The University of California has been recognized for its strong support of innovation and entrepreneurship, with the National Academy of Inventors naming it the top university globally for patents every year since 2013. TIME magazine recently included 13 ideas from UC faculty or alumni in its list of the best inventions of 2025. Additionally, recent Pitchbook data shows that UC alumni have founded more companies than those from Stanford, Harvard, or MIT.
This recognition highlights the university’s efforts to ensure research translates into societal benefits by moving discoveries into practical use and contributing to job creation and economic growth. The University of California provides students and faculty with resources such as incubators, accelerators, commercialization experts, clubs, and specialized programs aimed at supporting new ventures.
Dominic Milano, who earned an engineering degree from UC Merced, is founder and CEO of Milano Technical Group. After gaining experience in agricultural production across various states and leading research at Morning Star Company, Milano noticed a lack of firms focused on agricultural innovation in California’s Central Valley. He explained his motivation: “I didn’t come from a wealthy family. I figured if I stayed in Merced and built a successful company after graduation, then a couple years down the road somebody else who came from a background like mine would see us and think, ‘If they can do it, so can I.’”
Milano established his company in 2014 to develop automation solutions for agriculture. The business now offers technologies including robotic harvesters and automated fruit-packing systems. Its location in the Central Valley rather than Silicon Valley allows close collaboration with growers but poses challenges in hiring software talent or attracting venture capital. Milano collaborates with CITRIS—a technology research institute across four UC campuses—to create opportunities for local graduates.
He stated: “The best possible thing that could happen for the Central Valley is for people who are educated at UC Merced to stay here and build up the talent base and capital base. One way to retain really good people is to have really good companies, both monetarily and socially. So that’s what we are trying to do.”
Heather Hochrein co-founded EVmatch after earning her master’s degree at UC Santa Barbara’s Bren School of Environmental Science & Management. She said: “In retrospect, starting EVmatch was a risky move because the electric vehicle market was so new when I started the company. But I felt the industry needed more leadership, especially focused on charging equity and access, and I didn’t see that happening anywhere else. Starting a company was the best way I saw to change that.”
During her studies she identified key barriers to electric vehicle adoption—vehicle cost, battery range, and charging access—and chose to address charging availability through a peer-to-peer network where property owners rent out chargers. She added: “I didn’t expect to start a company…But after working on this idea for a year and a half, we knew we were on to something.” Today her firm focuses on managing shared chargers at multifamily housing sites.

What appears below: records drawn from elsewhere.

-- ==== Sys2Proof/Machine/VecMem.lean ====
section
/-! DEFINITION. Vector memory access, majors 0x32 to 0x34 (07_memories R162 to R164, 08_consistency R169). -/

namespace Sys2Proof.Machine

/-- A loaded vector written whole, with poison when a loaded byte was poisoned (07 R156). -/
def Core.loadV (c : Core) (d : BitVec 5) (x : VWord) (poison : Bool) : Core :=
  if poison then c.poisonV d x else c.writeV d x

/-- VLD: 256 bytes from s[a] + sext(off12) · 256 upwards. -/
def execVld (d a : BitVec 5) (o : BitVec 12) (l : BitVec 4) (s : State) : Host.Outcome State Fault Refusal :=
  issue (Plan.memory [sR a] [vR d] l) (fun s =>
    s.loads [(s.core.memAddr a o 256, 256)] (fun t r =>
      .done (t.me (fun c => c.loadV d (BitVec.ofNat 2048 (ofBytes (r.flatMap Prod.fst))) (r.any Prod.snd))))) s

/-- VST: the 256 bytes of v[d]. -/
def execVst (d a : BitVec 5) (o : BitVec 12) (l : BitVec 4) (s : State) : Host.Outcome State Fault Refusal :=
  issue (Plan.memory [vR d, sR a] [] l) (fun s =>
    s.stores [(s.core.memAddr a o 256, toBytes 256 (s.core.readV d).toNat)] .done) s

/-- The address of lane `l`: a stride from a register, or an offset from a vector's lane. -/
def Core.strideAt (c : Core) (a b : BitVec 5) (l : Nat) : Word := c.readS a + wn l * c.readS b
def Core.gatherAt (c : Core) (a b : BitVec 5) (l : Nat) : Word := c.readS a + wn (elem 32 (c.readV b) l)
/-- The lanes that a predicate activates, in rising order. -/
def activeLanes (q : PWord) : List Nat := (tab id 0 64).filter (active q 32)

/-- Loads of active lanes, one access each; the other lanes keep their value. -/
def laneLoads (d : BitVec 5) (p : BitVec 3) (at' : Core → Nat → Word) (s : State) : Res :=
  let lanes := activeLanes (s.core.readP p)
  s.loads (lanes.map (fun l => (at' s.core l, 4))) (fun t r =>
    let x := (lanes.zip r).foldl (fun v y => setElem 32 v y.1 (ofBytes y.2.1)) (t.core.readV d)
    .done (t.me (fun c =>
      if r.any Prod.snd then c.poisonV d x else if lanes.length = 64 then c.writeV d x else c.mergeV d x)))

/-- One lane's store as a chunk of its own, granted at once (R173). -/
def State.laneCommit (s : State) (va : Word) (t : Target) (bytes : List Byte) (instrs : Nat) : State :=
  let s1 := ({ s.me Core.openChunk with leave := false } : State).recordWrite s.cur va t bytes
  match s1.core.chunk with
  | some k => (s1.me (fun c => { c with chunk := none })).commitChunk s.cur { k with instrs := instrs } true
  | none => s1

/-- Stores of active lanes in rising order; lanes that write more than 64 lines become chunks of their own (R169). -/
def laneStores (d : BitVec 5) (p : BitVec 3) (at' : Core → Nat → Word) (s : State) : Res :=
  let accs := (activeLanes (s.core.readP p)).map (fun l => (at' s.core l, toBytes 4 (elem 32 (s.core.readV d) l)))
  s.storesReady accs (fun t l =>
    if (linesOf (l.flatMap Target.cells)).length ≤ 64 || t.core.ahead.isSome then s.stores accs .done
    else if !t.core.scoreboard.isEmpty then .wait .scoreboard
    else
      let left := t.me Core.leaveChunk
      match left.selfHit with
      | some u => .held u
      | none =>
        let n := accs.length
        if left.settled.incomplete s.cur then .wait .switch else
        .done ((tab id 0 n).zip (accs.zip l) |>.foldl (fun u x => u.laneCommit x.2.1.1 x.2.2 x.2.1.2 (b2n (x.1 + 1 == n))) left.settled))

/-- VLDS. -/
def execVlds (d a b : BitVec 5) (p : BitVec 3) (l : BitVec 4) (s : State) : Host.Outcome State Fault Refusal :=
  issue (Plan.memory [sR a, sR b, pR p] [vR d] l) (laneLoads d p (fun c => c.strideAt a b)) s
/-- VSTS. -/
def execVsts (d a b : BitVec 5) (p : BitVec 3) (l : BitVec 4) (s : State) : Host.Outcome State Fault Refusal :=
  issue (Plan.memory [vR d, sR a, sR b, pR p] [] l) (laneStores d p (fun c => c.strideAt a b)) s
/-- VGTH. -/
def execVgth (d a b : BitVec 5) (p : BitVec 3) (l : BitVec 4) (s : State) : Host.Outcome State Fault Refusal :=
  issue (Plan.memory [sR a, vR b, pR p] [vR d] l) (laneLoads d p (fun c => c.gatherAt a b)) s
/-- VSCT. -/
def execVsct (d a b : BitVec 5) (p : BitVec 3) (l : BitVec 4) (s : State) : Host.Outcome State Fault Refusal :=
  issue (Plan.memory [vR d, sR a, vR b, pR p] [] l) (laneStores d p (fun c => c.gatherAt a b)) s

/-- VLDB: one element broadcast (R164). -/
def execVldb (d a : BitVec 5) (w : BitVec 3) (l : BitVec 4) (s : State) : Host.Outcome State Fault Refusal :=
  issue (Plan.memory [sR a] [vR d] l) (fun s =>
    let n := widthW w.toNat
    s.loads [(s.core.readS a, n / 8)] (fun t r =>
      .done (t.me (fun c => c.loadV d (vtab n (fun _ => ofBytes (r.flatMap Prod.fst))) (r.any Prod.snd))))) s

end Sys2Proof.Machine
end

Hochrein emphasized economic development within environmental work: “It’s important that the environmental sector consider jobs and job creation because frankly, economic development has been left out of the environmental conversation for decades…And what better way to fix that than to actually create your own company?”
JuJu Clark graduated from UC Berkeley with degrees in data science and business before founding TANDM Surf (a surfboard company) as well as Daramel (a caramel syrup startup). Clark described her motivation: “I’m driven by wanting to bring the joy that I feel to others through what I create. Even though businesses do have to make money, the most rewarding thing to me is creating something new that didn’t exist in the world.”

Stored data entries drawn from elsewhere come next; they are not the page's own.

-- ==== Sys2Proof/Certificates/Slice0/Obligations.lean ====
section
/-! DEFINITION. The statements for the provers. -/

open Sys2Proof Sys2Proof.Machine

/-! ### Scalar integer instructions -/

/-- 04 R83, R84: the two-source members of the ALU group, those that multiply or divide among them. -/
def Obligations.AluTwoSources : Prop :=
  (WritesOfTwo .add (fun A B => A + B) ∧ WritesOfTwo .sub (fun A B => A - B) ∧ WritesOfTwo .and (fun A B => A &&& B) ∧
  WritesOfTwo .or (fun A B => A ||| B) ∧ WritesOfTwo .xor (fun A B => A ^^^ B) ∧ WritesOfTwo .andn (fun A B => A &&& ~~~B) ∧
  WritesOfTwo .orn (fun A B => A ||| ~~~B) ∧ WritesOfTwo .xnor (fun A B => ~~~(A ^^^ B)) ∧
  WritesOfTwo .sll (fun A B => A <<< (B.toNat % 64)) ∧ WritesOfTwo .srl (fun A B => A >>> (B.toNat % 64)) ∧
  WritesOfTwo .sra (fun A B => A.sshiftRight (B.toNat % 64)) ∧ WritesOfTwo .rol (fun A B => A.rotateLeft (B.toNat % 64)) ∧
  WritesOfTwo .ror (fun A B => A.rotateRight (B.toNat % 64)) ∧
  WritesOfTwo .slt (fun A B => if A.toInt < B.toInt then 1 else 0) ∧ WritesOfTwo .sltu (fun A B => if A.toNat < B.toNat then 1 else 0) ∧
  WritesOfTwo .seq (fun A B => if A = B then 1 else 0) ∧
  WritesOfTwo .min (fun A B => BitVec.ofInt 64 (min A.toInt B.toInt)) ∧ WritesOfTwo .max (fun A B => BitVec.ofInt 64 (max A.toInt B.toInt)) ∧
  WritesOfTwo .minu (fun A B => BitVec.ofNat 64 (min A.toNat B.toNat)) ∧ WritesOfTwo .maxu (fun A B => BitVec.ofNat 64 (max A.toNat B.toNat)) ∧
  WritesOfTwo .addw (fun A B => ((A + B).extractLsb' 0 32).signExtend 64) ∧ WritesOfTwo .subw (fun A B => ((A - B).extractLsb' 0 32).signExtend 64) ∧
  WritesOfTwo .adds (fun A B => BitVec.ofInt 64 (max (-(2 ^ 63)) (min (2 ^ 63 - 1) (A.toInt + B.toInt))))) ∧
  (WritesOfTwoLa .mul (fun A B => BitVec.ofNat 64 (A.toNat * B.toNat)) ∧
  WritesOfTwoLa .mulh (fun A B => BitVec.ofInt 64 (A.toInt * B.toInt / 2 ^ 64)) ∧
  WritesOfTwoLa .mulhu (fun A B => BitVec.ofNat 64 (A.toNat * B.toNat / 2 ^ 64)) ∧
  WritesOfTwoLa .div (fun A B =>
    if B = 0 then (if A.toInt < 0 then BitVec.ofInt 64 (-(2 ^ 63)) else BitVec.ofInt 64 (2 ^ 63 - 1))
    else if A.toInt = -(2 ^ 63) ∧ B.toInt = -1 then BitVec.ofInt 64 (2 ^ 63 - 1) else BitVec.ofInt 64 (A.toInt.tdiv B.toInt)) ∧
  WritesOfTwoLa .divu (fun A B => if B = 0 then BitVec.ofNat 64 (2 ^ 64 - 1) else BitVec.ofNat 64 (A.toNat / B.toNat)) ∧
  WritesOfTwoLa .rem (fun A B => if B = 0 then A else BitVec.ofInt 64 (A.toInt - B.toInt * A.toInt.tdiv B.toInt)) ∧
  WritesOfTwoLa .remu (fun A B => if B = 0 then A else BitVec.ofNat 64 (A.toNat % B.toNat)))

/-- 04 R83: the one-source members that select or move bits. 04 R86: the immediate forms,
with their words, and the words that R86 makes unassigned. -/
def Obligations.AluOneSourceAndImmediates : Prop :=
  (WritesOfOne .sextb (fun A => (A.extractLsb' 0 8).signExtend 64) ∧ WritesOfOne .sexth (fun A => (A.extractLsb' 0 16).signExtend 64) ∧
  WritesOfOne .sextw (fun A => (A.extractLsb' 0 32).signExtend 64) ∧ WritesOfOne .zextw (fun A => BitVec.ofNat 64 (A.toNat % 2 ^ 32)) ∧
  ∃ clz ctz popc brev bswap : Word → Word,
    WritesOfOne .clz clz ∧ WritesOfOne .ctz ctz ∧ WritesOfOne .popc popc ∧ WritesOfOne .brev brev ∧ WritesOfOne .bswap bswap ∧
    ∀ A : Word,
      (∀ n, (clz A).toNat = n ↔ n ≤ 64 ∧ A.toNat < 2 ^ (64 - n) ∧ (n = 64 ∨ 2 ^ (63 - n) ≤ A.toNat)) ∧
      (∀ n, (ctz A).toNat = n ↔ n ≤ 64 ∧ (∀ k < n, A.getLsbD k = false) ∧ (n = 64 ∨ A.getLsbD n = true)) ∧
      (popc A).toNat = ((List.range 64).filter A.getLsbD).length ∧
      (∀ k < 64, (brev A).getLsbD (63 - k) = A.getLsbD k) ∧
      (∀ k < 8, (bswap A).extractLsb' (8 * (7 - k)) 8 = A.extractLsb' (8 * k) 8)) ∧
  (∀ i : BitVec 16,
    WritesOfOne (fun d a => .addi d a i) (fun A => A + i.signExtend 64) ∧
    WritesOfOne (fun d a => .andi d a i) (fun A => A &&& i.zeroExtend 64) ∧
    WritesOfOne (fun d a => .ori d a i) (fun A => A ||| i.zeroExtend 64) ∧
    WritesOfOne (fun d a => .xori d a i) (fun A => A ^^^ i.zeroExtend 64) ∧
    WritesOfOne (fun d a => .slti d a i) (fun A => if A.toInt < i.toInt then 1 else 0) ∧
    WritesOfOne (fun d a => .sltiu d a i) (fun A => if A.toNat < i.toNat then 1 else 0) ∧
    ∀ (s : State) (d : BitVec 5), s.ready (Plan.simple [] [sR d]) = true →
      Completes s (.lui d i) (s.core.writeS d (BitVec.ofInt 64 (i.toInt * 2 ^ 16)))) ∧
  (∀ n : BitVec 6,
    WritesOfOne (fun d a => .slli d a n) (fun A => A <<< n.toNat) ∧ WritesOfOne (fun d a => .srli d a n) (fun A => A >>> n.toNat) ∧
    WritesOfOne (fun d a => .srai d a n) (fun A => A.sshiftRight n.toNat) ∧ WritesOfOne (fun d a => .rori d a n) (fun A => A.rotateRight n.toNat)) ∧
  (∀ (d a : BitVec 5) (i : BitVec 16), ∀ x, x ∈ [(Instr.addi d a i, 0x02#6), (.andi d a i, 0x03#6), (.ori d a i, 0x04#6), (.xori d a i, 0x05#6),
    (.slti d a i, 0x06#6), (.sltiu d a i, 0x07#6)] → encode x.1 = some (x.2 ++ d ++ a ++ i)) ∧
  (∀ (d : BitVec 5) (i : BitVec 16), encode (.lui d i) = some (0x08#6 ++ d ++ 0#5 ++ i)) ∧
  (∀ (d a : BitVec 5) (n : BitVec 6), ∀ x, x ∈ [(Instr.slli d a n, 0#2), (.srli d a n, 1#2), (.srai d a n, 2#2), (.rori d a n, 3#2)] →
    encode x.1 = some (0x09#6 ++ d ++ a ++ x.2 ++ 0#8 ++ n)) ∧
  ∀ (d a : BitVec 5) (i : BitVec 16), (a ≠ 0 → ∃ r, decode (0x08#6 ++ d ++ a ++ i) = .error r) ∧
    (i.extractLsb' 6 8 ≠ 0 → ∃ r, decode (0x09#6 ++ d ++ a ++ i) = .error r)

/-- 04 R87, R88: bit fields and funnel shifts; bits at positions 64 and above read 0 and are never written.
Their words, and the words that R87 and R88 make unassigned. -/
def Obligations.BitFields : Prop :=
  (∀ P n : BitVec 6, ∀ L : Nat, L = (if n = 0 then 64 else n.toNat) →
    WritesOfOne (fun d a => .bext d a P n) (fun A => BitVec.ofNat 64 (A.toNat / 2 ^ P.toNat % 2 ^ L)) ∧
    WritesOfOne (fun d a => .bexts d a P n) (fun A => BitVec.ofInt 64 (sxt L (A.toNat / 2 ^ P.toNat % 2 ^ L))) ∧
    ∀ (s : State) (d a : BitVec 5), s.ready (Plan.simple [sR a, sR d] [sR d]) = true →
      ∃ v : Word, Completes s (.bins d a P n) (s.core.writeS d v) ∧ ∀ k < 64, v.getLsbD k =
        (if P.toNat ≤ k ∧ k < P.toNat + L then (s.core.readS a).getLsbD (k - P.toNat) else (s.core.readS d).getLsbD k)) ∧
  (∀ (s : State) (d a b c : BitVec 5) (A B C n P L : Nat), A = (s.core.readS a).toNat → B = (s.core.readS b).toNat → C = (s.core.readS c).toNat →
    n = C % 2 ^ 7 → P = B % 2 ^ 6 → L = min (C % 2 ^ 7) 64 →
    (s.ready (Plan.simple [sR a, sR b, sR c] [sR d]) = true →
      Completes s (.fshl d a b c) (s.core.writeS d (BitVec.ofNat 64 ((A * 2 ^ 64 + B) * 2 ^ n / 2 ^ 64))) ∧
      Completes s (.fshr d a b c) (s.core.writeS d (BitVec.ofNat 64 ((A * 2 ^ 64 + B) / 2 ^ n))) ∧
      Completes s (.bextv d a b c) (s.core.writeS d (BitVec.ofNat 64 (A / 2 ^ P % 2 ^ L)))) ∧
    (s.ready (Plan.simple [sR a, sR b, sR c, sR d] [sR d]) = true →
      ∃ v : Word, Completes s (.binsv d a b c) (s.core.writeS d v) ∧ ∀ k < 64, v.getLsbD k =
        (if P ≤ k ∧ k < P + L then (s.core.readS a).getLsbD (k - P) else (s.core.readS d).getLsbD k))) ∧
  (∀ (d a : BitVec 5) (P n : BitVec 6), ∀ x, x ∈ [(Instr.bext d a P n, 0#2), (.bexts d a P n, 1#2), (.bins d a P n, 2#2)] →
    encode x.1 = some (0x20#6 ++ d ++ a ++ P ++ n ++ x.2 ++ 0#2)) ∧
  (∀ (d a b c : BitVec 5), ∀ x, x ∈ [(Instr.fshl d a b c, 0#2), (.fshr d a b c, 1#2), (.bextv d a b c, 2#2), (.binsv d a b c, 3#2)] →
    encode x.1 = some (0x27#6 ++ d ++ a ++ b ++ c ++ x.2 ++ 0#4)) ∧
  (∀ (d a : BitVec 5) (P n : BitVec 6) (sub z : BitVec 2), sub = 3 ∨ z ≠ 0 → ∃ r, decode (0x20#6 ++ d ++ a ++ P ++ n ++ sub ++ z) = .error r) ∧
  ∀ (d a b c : BitVec 5) (sub : BitVec 2) (z : BitVec 4), z ≠ 0 → ∃ r, decode (0x27#6 ++ d ++ a ++ b ++ c ++ sub ++ z) = .error r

Clark credited her education at Berkeley—including leadership roles in student organizations—for preparing her both technically and professionally: “My degrees from UC Berkeley prepared me not only with the technical skills needed to start and operate a business but also with the confidence that I can learn new things as I go.”
These examples reflect how University of California graduates leverage their education alongside institutional resources designed for entrepreneurship.